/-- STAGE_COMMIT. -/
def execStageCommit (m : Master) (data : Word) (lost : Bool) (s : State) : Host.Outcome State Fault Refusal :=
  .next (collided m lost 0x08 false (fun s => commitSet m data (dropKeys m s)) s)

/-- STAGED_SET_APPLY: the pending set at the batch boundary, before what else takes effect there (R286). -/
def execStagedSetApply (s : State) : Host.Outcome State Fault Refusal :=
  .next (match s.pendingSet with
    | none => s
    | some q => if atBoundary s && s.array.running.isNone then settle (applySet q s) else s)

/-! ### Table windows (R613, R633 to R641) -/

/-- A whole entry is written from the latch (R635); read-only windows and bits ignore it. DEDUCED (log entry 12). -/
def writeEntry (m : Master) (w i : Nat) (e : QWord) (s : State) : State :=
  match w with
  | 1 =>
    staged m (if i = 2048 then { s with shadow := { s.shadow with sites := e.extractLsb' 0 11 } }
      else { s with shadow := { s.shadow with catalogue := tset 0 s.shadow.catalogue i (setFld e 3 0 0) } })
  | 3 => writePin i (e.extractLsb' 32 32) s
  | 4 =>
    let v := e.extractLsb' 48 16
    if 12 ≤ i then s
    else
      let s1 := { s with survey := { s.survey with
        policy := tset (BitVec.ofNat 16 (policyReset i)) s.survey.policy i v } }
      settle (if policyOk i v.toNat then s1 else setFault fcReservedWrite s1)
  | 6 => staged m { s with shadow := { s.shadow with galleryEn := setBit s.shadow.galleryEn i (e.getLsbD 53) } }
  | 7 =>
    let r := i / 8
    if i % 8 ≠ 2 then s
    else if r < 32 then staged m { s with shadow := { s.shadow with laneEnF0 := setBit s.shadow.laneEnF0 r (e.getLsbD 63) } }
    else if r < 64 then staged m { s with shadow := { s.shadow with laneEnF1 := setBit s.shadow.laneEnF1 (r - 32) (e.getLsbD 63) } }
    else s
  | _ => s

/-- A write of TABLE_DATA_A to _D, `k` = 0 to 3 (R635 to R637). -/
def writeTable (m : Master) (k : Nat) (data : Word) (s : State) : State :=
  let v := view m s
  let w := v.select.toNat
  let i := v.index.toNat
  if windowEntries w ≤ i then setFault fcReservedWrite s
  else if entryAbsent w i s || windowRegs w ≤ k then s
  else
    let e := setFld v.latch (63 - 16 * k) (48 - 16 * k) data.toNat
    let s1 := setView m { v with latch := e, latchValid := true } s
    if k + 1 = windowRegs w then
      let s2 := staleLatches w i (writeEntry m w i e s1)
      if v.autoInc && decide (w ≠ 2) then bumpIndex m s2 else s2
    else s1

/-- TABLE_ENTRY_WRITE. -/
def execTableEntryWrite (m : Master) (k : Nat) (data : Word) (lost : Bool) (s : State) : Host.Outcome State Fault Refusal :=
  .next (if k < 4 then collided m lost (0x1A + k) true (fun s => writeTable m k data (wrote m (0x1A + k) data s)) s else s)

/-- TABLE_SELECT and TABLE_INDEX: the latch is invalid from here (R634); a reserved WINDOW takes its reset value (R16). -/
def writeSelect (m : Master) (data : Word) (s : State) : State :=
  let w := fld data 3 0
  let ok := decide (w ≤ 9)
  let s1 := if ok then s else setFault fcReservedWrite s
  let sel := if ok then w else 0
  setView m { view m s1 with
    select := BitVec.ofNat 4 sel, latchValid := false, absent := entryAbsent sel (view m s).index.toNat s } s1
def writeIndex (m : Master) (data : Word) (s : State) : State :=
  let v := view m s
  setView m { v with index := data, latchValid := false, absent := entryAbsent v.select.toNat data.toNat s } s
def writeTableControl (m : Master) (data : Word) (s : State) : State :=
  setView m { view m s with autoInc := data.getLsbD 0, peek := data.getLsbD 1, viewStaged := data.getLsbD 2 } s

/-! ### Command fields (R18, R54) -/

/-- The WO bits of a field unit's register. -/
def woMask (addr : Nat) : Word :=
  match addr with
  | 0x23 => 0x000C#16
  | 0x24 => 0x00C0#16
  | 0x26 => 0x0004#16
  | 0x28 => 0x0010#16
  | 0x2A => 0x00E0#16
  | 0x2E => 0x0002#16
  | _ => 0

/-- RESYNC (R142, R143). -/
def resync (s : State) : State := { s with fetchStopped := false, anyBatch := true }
▬▬▬▬▬▬
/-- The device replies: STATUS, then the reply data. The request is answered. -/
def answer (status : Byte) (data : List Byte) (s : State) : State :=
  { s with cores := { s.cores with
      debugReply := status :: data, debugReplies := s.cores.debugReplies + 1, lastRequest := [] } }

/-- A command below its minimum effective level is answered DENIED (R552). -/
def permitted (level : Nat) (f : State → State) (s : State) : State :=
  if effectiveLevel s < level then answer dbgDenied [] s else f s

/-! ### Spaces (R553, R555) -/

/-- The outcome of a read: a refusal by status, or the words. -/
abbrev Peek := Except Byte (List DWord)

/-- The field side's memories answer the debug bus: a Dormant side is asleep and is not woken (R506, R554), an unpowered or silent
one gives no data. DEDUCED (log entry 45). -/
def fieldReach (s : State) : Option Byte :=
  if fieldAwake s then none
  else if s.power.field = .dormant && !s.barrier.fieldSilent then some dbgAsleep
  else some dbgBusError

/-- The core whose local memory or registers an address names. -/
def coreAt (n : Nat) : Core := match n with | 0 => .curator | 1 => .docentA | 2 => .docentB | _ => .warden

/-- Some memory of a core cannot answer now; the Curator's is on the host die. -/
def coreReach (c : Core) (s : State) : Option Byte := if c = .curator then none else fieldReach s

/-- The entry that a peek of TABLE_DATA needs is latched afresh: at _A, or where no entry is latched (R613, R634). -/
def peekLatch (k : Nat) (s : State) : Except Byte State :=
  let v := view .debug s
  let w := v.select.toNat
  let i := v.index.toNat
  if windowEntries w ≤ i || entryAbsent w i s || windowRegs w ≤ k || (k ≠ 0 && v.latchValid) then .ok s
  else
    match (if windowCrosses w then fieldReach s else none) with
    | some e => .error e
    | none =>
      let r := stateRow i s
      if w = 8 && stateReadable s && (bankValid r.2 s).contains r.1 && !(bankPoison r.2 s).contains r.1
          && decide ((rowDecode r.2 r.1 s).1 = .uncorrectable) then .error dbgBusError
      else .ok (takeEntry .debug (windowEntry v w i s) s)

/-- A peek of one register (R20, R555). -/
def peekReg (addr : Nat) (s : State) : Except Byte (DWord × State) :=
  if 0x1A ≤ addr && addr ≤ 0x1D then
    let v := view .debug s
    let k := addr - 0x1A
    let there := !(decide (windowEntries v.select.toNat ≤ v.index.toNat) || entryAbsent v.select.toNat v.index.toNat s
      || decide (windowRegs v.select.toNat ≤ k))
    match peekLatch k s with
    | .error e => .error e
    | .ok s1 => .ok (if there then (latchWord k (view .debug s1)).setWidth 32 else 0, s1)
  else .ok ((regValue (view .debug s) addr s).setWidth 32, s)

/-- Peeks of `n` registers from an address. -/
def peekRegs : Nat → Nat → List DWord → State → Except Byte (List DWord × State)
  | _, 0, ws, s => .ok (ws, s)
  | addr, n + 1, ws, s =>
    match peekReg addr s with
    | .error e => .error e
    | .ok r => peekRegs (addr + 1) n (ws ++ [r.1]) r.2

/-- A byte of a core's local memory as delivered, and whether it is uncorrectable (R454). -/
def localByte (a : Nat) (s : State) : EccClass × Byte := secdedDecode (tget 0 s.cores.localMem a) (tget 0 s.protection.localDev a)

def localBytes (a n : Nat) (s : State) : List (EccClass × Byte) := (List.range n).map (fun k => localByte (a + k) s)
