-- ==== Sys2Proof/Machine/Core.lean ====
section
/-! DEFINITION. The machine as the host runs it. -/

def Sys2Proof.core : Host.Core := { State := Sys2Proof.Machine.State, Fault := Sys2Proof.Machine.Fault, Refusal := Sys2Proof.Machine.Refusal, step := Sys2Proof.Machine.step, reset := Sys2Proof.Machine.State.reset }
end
▬▬▬▬▬▬
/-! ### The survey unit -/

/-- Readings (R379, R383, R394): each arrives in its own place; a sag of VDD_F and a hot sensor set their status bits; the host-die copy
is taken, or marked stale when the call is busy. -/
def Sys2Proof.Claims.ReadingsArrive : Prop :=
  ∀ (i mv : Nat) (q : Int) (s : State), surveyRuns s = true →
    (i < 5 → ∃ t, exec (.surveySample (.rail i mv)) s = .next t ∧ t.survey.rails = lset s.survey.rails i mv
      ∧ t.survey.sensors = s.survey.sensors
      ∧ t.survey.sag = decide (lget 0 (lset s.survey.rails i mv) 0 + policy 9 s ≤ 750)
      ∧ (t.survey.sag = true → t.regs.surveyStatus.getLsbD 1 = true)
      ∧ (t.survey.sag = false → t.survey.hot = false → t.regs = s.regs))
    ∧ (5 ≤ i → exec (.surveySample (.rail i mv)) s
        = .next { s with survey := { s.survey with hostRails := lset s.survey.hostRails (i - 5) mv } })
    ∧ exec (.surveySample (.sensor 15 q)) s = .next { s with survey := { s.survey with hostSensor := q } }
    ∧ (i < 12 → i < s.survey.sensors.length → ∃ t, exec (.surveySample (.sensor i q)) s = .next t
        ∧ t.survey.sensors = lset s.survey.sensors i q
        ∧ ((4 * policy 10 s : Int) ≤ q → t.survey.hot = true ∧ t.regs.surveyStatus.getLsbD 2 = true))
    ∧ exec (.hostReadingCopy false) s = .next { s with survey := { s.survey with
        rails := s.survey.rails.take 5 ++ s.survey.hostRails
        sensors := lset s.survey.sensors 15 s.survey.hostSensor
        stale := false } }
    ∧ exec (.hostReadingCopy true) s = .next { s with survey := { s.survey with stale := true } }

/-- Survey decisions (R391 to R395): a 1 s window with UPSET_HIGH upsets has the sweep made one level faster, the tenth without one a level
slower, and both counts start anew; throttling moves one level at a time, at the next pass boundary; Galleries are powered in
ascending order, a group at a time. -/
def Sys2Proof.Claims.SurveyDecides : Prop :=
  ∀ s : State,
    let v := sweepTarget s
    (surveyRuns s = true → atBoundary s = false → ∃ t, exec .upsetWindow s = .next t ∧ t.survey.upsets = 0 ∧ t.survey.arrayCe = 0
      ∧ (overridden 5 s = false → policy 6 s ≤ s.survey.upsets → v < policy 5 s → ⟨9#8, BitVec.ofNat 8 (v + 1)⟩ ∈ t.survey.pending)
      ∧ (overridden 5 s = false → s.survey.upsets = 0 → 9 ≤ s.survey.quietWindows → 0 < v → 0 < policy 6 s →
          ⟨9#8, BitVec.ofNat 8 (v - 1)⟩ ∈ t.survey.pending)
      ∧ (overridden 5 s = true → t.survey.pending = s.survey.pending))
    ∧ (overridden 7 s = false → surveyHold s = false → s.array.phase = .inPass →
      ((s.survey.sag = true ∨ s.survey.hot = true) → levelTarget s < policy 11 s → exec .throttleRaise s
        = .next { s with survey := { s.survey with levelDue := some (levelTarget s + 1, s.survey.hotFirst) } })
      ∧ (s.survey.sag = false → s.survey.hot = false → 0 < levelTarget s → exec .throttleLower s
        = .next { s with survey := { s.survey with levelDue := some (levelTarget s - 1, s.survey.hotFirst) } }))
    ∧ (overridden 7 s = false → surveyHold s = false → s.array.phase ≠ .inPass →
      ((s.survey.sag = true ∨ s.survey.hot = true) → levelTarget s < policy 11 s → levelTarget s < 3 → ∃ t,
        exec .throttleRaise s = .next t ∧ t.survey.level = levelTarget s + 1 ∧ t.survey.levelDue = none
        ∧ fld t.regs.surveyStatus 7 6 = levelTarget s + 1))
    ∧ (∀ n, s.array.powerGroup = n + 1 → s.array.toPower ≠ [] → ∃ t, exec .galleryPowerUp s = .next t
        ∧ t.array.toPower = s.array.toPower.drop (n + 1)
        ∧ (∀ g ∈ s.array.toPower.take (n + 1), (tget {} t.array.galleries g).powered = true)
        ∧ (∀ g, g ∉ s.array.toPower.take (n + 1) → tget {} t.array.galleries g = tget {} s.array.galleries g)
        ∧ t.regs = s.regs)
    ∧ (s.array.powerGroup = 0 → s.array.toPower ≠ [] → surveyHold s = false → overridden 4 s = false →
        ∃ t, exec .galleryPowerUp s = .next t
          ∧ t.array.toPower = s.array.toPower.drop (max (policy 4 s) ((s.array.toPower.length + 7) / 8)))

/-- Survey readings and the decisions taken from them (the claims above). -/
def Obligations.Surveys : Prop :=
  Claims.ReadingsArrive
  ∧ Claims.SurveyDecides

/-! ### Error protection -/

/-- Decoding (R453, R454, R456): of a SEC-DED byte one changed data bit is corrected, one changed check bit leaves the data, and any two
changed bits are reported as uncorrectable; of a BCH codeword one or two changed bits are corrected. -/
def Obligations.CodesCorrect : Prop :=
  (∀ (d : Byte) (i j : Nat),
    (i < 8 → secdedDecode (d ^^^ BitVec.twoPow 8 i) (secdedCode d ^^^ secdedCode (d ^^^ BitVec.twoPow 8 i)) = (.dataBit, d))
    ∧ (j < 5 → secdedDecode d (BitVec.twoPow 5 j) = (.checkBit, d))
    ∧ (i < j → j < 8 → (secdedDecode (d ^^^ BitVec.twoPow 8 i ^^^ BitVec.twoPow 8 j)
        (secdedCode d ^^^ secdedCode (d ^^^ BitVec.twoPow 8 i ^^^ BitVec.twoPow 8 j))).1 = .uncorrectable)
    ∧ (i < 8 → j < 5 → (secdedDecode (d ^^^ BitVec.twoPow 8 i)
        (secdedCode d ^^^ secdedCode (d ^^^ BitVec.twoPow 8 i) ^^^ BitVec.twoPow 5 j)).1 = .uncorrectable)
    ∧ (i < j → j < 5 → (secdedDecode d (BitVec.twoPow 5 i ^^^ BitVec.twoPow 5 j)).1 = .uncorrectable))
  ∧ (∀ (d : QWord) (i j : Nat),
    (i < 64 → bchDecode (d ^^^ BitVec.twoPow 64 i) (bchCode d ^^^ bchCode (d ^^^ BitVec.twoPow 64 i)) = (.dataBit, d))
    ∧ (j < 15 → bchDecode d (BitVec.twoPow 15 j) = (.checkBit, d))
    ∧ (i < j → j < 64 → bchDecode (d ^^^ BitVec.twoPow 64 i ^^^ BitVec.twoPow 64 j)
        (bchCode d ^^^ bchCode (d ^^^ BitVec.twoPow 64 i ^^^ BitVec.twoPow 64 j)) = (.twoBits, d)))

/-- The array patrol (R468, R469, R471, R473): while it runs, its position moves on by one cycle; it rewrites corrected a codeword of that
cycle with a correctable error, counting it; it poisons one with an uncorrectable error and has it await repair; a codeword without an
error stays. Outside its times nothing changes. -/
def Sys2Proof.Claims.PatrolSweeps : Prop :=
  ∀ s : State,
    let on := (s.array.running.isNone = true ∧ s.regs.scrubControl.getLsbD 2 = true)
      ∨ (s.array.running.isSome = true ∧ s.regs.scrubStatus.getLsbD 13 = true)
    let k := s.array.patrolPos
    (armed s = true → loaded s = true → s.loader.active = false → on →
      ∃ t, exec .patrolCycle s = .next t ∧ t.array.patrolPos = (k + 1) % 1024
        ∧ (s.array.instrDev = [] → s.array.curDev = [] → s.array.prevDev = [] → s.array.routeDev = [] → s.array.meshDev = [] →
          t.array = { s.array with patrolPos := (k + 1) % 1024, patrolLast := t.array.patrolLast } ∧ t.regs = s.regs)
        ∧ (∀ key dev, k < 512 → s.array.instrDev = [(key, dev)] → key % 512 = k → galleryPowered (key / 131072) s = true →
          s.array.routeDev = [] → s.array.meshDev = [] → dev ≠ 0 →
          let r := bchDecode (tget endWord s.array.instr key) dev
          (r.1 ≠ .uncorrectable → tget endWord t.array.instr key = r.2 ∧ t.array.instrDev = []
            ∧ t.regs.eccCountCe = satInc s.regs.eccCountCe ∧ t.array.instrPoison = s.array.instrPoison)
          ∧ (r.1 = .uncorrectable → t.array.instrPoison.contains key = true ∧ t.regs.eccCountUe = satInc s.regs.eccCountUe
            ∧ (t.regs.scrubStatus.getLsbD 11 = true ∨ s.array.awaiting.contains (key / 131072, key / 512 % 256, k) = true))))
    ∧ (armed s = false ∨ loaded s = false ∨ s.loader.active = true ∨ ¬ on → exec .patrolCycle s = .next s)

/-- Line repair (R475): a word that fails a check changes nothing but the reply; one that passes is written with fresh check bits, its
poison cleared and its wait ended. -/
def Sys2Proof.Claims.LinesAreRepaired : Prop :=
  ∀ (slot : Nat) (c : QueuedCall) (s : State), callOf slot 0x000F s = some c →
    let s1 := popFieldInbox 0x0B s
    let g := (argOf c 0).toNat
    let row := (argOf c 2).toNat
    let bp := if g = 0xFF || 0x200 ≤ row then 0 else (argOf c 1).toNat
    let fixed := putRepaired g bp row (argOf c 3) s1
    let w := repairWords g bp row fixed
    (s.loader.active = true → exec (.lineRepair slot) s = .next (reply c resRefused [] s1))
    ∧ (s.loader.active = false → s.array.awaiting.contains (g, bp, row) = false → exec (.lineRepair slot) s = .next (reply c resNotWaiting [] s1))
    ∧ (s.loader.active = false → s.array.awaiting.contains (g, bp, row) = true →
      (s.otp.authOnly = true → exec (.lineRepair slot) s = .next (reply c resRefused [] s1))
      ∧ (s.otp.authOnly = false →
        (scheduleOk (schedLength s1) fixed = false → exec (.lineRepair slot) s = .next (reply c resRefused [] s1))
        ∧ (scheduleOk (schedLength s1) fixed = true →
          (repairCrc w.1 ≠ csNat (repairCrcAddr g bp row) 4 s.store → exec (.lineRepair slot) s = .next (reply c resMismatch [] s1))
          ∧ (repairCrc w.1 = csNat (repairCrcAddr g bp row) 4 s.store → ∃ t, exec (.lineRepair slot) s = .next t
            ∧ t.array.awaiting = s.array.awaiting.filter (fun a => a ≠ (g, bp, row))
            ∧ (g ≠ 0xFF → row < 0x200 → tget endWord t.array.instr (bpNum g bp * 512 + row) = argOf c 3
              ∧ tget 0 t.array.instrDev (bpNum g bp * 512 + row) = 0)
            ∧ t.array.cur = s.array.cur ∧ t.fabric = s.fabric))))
▬▬▬▬▬▬
WHAT YOU WILL DO:
Your answer must be a single number: how many lines in this listing hold the string "there"? Please add nothing else.

RESPONSE BOX:
3